The bloodletting continues, without treating the patient nor attracting young people. The CAP 2014-2020 proposal doesn’t address the issue. To ensure that farming jobs are attractive, you need fair farming prices, income prospects and the recognition of small-scale farming work.
How much longer will the neoliberal CAP carry on killing sustainable family farming and depleting the countryside? The last census published by Eurostat is alarming: the EU has lost 3 million farms in just eight years.
The drop is particularly large in certain Central European and Baltic states, such as Estonia (47%). The concentration of farms has been encouraged by per ha or historical CAP payments, without ceiling, by farming prices often situated below production costs, by industrial norms non-adapted to small-scale farming, and by the cumbersomeness of administrative obligations. This concentration has excluded many famers, both men and women, from the profession and market, and has closed vistas for numerous young people hoping to set up shop.
Today, many rural and urban young people want to become farmers, i.e., food producers who will help feed the population, rather than producers of raw materials to feed the industry and large-scale distribution. However, a large number of them are excluded from programmes that are meant to help people set themselves up, because their projects do not fit into official plans drawn up in the 20th c. And yet, the process of industrialisation/concentration is a thing of the past: the days when you produced increasingly more with increasingly fewer farmers are gone, as they do not address the environmental, social and territorial challenges of today’s Europe.
In this sense the European Commission’s proposal for a new CAP is already dated and will only lead European farming and food production straight into a wall.

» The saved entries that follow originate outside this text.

-- ==== Sys2Proof/Certificates/Slice0/Obligations.lean ====
section
/-! DEFINITION. The statements for the provers, one `def Obligations.<Name> : Prop` each, by families of commands: what each command
does where it acts, that the rest of the state is the same, and what holds of every command and every step. -/

open Sys2Proof Sys2Proof.Machine

/-- Island crossings, island watchdogs, record submission and dropped records. A crossing request to an island that answers is
delivered and stores nothing when the destination accepts it and its domain is on, and otherwise waits in the crossing list with
its source, destination and instant; to an island that does not answer it is returned with its code. An island not serviced within
its watchdog, or that leaves a crossing waiting for its time-out, stalls, and its waiting crossings go. An island that may rise
runs again. A record is taken into the intake with the next sequence number when it has room and is otherwise counted as dropped
for its source; DROPPED is written once the intake is empty, and it clears the counts. A good frame stamped in time cancels a
deferred time-out; a bad or late one leaves it waiting for the other frames in reception, and after the last of them it happens.
The readings and choices of the model that this rests on are log entries 16, 17, 18. Rules: R14, R16, R17, R18, R19, R31, R40,
R41, R467, R478, R521, R522. -/
def Obligations.CrossingsAndRecords : Prop :=
  (∀ (t : Ns) (src dst : Isl) (x : Transfer) (accepted : Bool) (s : State), (s.begin t).islandCode dst = none → Completes (.crossingRequest t src dst x accepted) s fun u =>
      (accepted = true → s.domainOn dst = true → u.crossings = s.crossings ∧ u.out.getLast? = some (.delivered dst x)) ∧
      ((accepted = false ∨ s.domainOn dst = false) →
        u = { s.begin t with crossings := s.crossings ++ [{ src := src, dst := dst, since := max s.clock t, payload := x }] })) ∧
  (∀ (t : Ns) (src dst : Isl) (x : Transfer) (accepted : Bool) (k : CrossCode) (s : State), (s.begin t).islandCode dst = some k → Completes (.crossingRequest t src dst x accepted) s fun u => u = (s.begin t).emit (.crossingError src dst k)) ∧
  (∀ (t : Ns) (i : Isl) (s : State), s.up i = true → s.domainOn i = true → (s.begin t).due i ((s.island i).serviced) i.watchdog ≤ max s.clock t → Completes (.islandWatchdogExpiry t i) s fun u =>
      (u.islands[i.idx]).state = .stalled ∧ u.crossings = s.crossings.filter fun x => x.dst != i) ∧
  (∀ (t : Ns) (src dst : Isl) (x : Crossing) (s : State), s.up dst = true → s.domainOn dst = true → x ∈ s.crossings → x.src = src → x.dst = dst → (s.begin t).due dst x.since dst.crossTimeout ≤ max s.clock t → Completes (.crossingTimeout t src dst) s fun u =>
      (u.islands[dst.idx]).state = .stalled ∧ u.crossings = s.crossings.filter fun x => x.dst != dst) ∧
  (∀ (t : Ns) (i : Isl) (s : State), s.up i = false → s.mayRise i = true → Completes (.islandReady t i) s fun u => (u.islands[i.idx]).state = .running ∧ ∀ r ∈ u.mod.resets, r.1 ≠ i) ∧
  (∀ (t : Ns) (src : Isl) (kind : RecKind) (items : List Int) (s : State), Completes (.recordSubmit t src kind items) s fun u =>
      (s.recorder.room src (recLength kind items) = true →
        u.recorder.nextSeq = s.recorder.nextSeq + 1 ∧ u.recorder.intake.length = s.recorder.intake.length + 1) ∧
      (s.recorder.room src (recLength kind items) = false →
        u.recorder.intake = s.recorder.intake ∧ u.recorder.dropped[src.idx] = s.recorder.dropped[src.idx] + 1)) ∧
  (∀ (t : Ns) (s : State), s.recorder.intake = [] → (∃ i : Fin 11, s.recorder.dropped[i] ≠ 0) → Completes (.recordsDropped t) s fun u => u.recorder.dropped = Vector.replicate 11 0 ∧ u.recorder.intake.length = 1) ∧
  (∀ (t : Ns) (w : Timeout) (good : Bool) (stamp : Ns) (d : Deferred) (s : State), s.deferred.find? (fun d => d.which == w) = some d → Completes (.timeoutDecisionDeferred t w good stamp) s fun u =>
      (good = true → stamp ≤ d.deadline → u = { s.begin t with deferred := s.deferred.filter fun d => d.which != w }) ∧
      (good = false ∨ d.deadline < stamp → d.receiving.erase stamp ≠ [] →
        u = { s.begin t with deferred := (s.deferred.filter fun d => d.which != w) ++ [{ d with receiving := d.receiving.erase stamp }] }) ∧
      (good = false ∨ d.deadline < stamp → d.receiving.erase stamp = [] →
        u = State.decideExpiry d { s.begin t with deferred := s.deferred.filter fun d => d.which != w }))

/-- ISLAND_RESET puts an island into reset; DOMAIN_POWER sets a domain or starts its power-up. An admitted ISLAND_RESET of an island
that the checks allow puts it into reset with its code, counts the stall and notes who asked. An admitted DOMAIN_POWER to a domain
that is not off, or that turns it off, sets the state asked for; for a domain that is off and not PRG1 it puts the island of the
domain into reset and notes the state, the requester and the instant for completion. The readings and choices of the model that
this rests on are log entry 13. Rules: R469, R522. -/
def Obligations.IslandCommands : Prop :=
  (∀ (t : Ns) (org : Origin) (param : Bytes) (i : Isl) (s : State), (s.begin t).Admits org opIslandReset [.svc] → param.length = 16 → zeroAt param 1 15 = true → islOfIdx (rd param 0 1) = some i → (s.begin t).resetCheck i = none → Completes (.islandReset t org param) s fun u =>
      (u.islands[i.idx]).state = .inReset ∧ (u.islands[i.idx]).code = some .reset ∧ (i, org) ∈ u.mod.resets ∧
      u.islands[i.idx].stalls = satAdd 32 s.islands[i.idx].stalls 1) ∧
  (∀ (t : Ns) (org : Origin) (param : Bytes) (s : State), (s.begin t).Admits org opDomainPower [.svc] → param.length = 16 → rd param 1 1 ≤ 2 → zeroAt param 2 14 = true → (s.begin t).domainCheck (Ident.ofCode (rd param 0 1)) (domOf (rd param 1 1)) = none → (s.domain (Ident.ofCode (rd param 0 1)) ≠ .off ∨ domOf (rd param 1 1) = .off) → Completes (.domainPower t org param) s fun u => u.domain (Ident.ofCode (rd param 0 1)) = domOf (rd param 1 1)) ∧
  (∀ (t : Ns) (org : Origin) (param : Bytes) (s : State), (s.begin t).Admits org opDomainPower [.svc] → param.length = 16 → rd param 1 1 ≤ 2 → zeroAt param 2 14 = true → (s.begin t).domainCheck (Ident.ofCode (rd param 0 1)) (domOf (rd param 1 1)) = none → s.domain (Ident.ofCode (rd param 0 1)) = .off → domOf (rd param 1 1) ≠ .off → Ident.ofCode (rd param 0 1) ≠ .prg1 → Completes (.domainPower t org param) s fun u =>
      ((Ident.ofCode (rd param 0 1)).idx, domOf (rd param 1 1), org, max s.clock t) ∈ u.mb.power ∧
      (identIsl (Ident.ofCode (rd param 0 1))).map (fun i => (u.islands[i.idx]).state) = some .inReset)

You do not need fewer, but more farmers. The idea that farming structures must be increasingly large, that “restructuring” is required, and that there is always an economy of scale, is a simplistic economic outlook that does not take into account the many costs – social, environmental, and to public health – which are generally passed onto tax payers and citizens.
What is required is not the freezing of existing structures, resulting from 50 years of industrialisation and concentration of farms, but a reversal of the current ageing tendency among farmers through farming policies that stimulate new arrivals with favourable economic, land and social prospects.
Large cereal farms, that have often grown thanks to the CAP budget provided by European tax payers, have created human deserts in the vast cereal plains. Do they keep the countryside alive?
Large animal factory farms, whose negative externalities are reported on day in, day out, have concentrated production in a few European regions, without providing quality food for European consumers. Why maintain them any longer?
Following industrialization of agriculture and restructuration of farms, it is time for sustainable family farming, the type of farming that institutions usually show off in promotional films for the CAP. And yet, the suggested CAP reform does not move in that direction.
Time for Outrage! Let’s stand up for another CAP!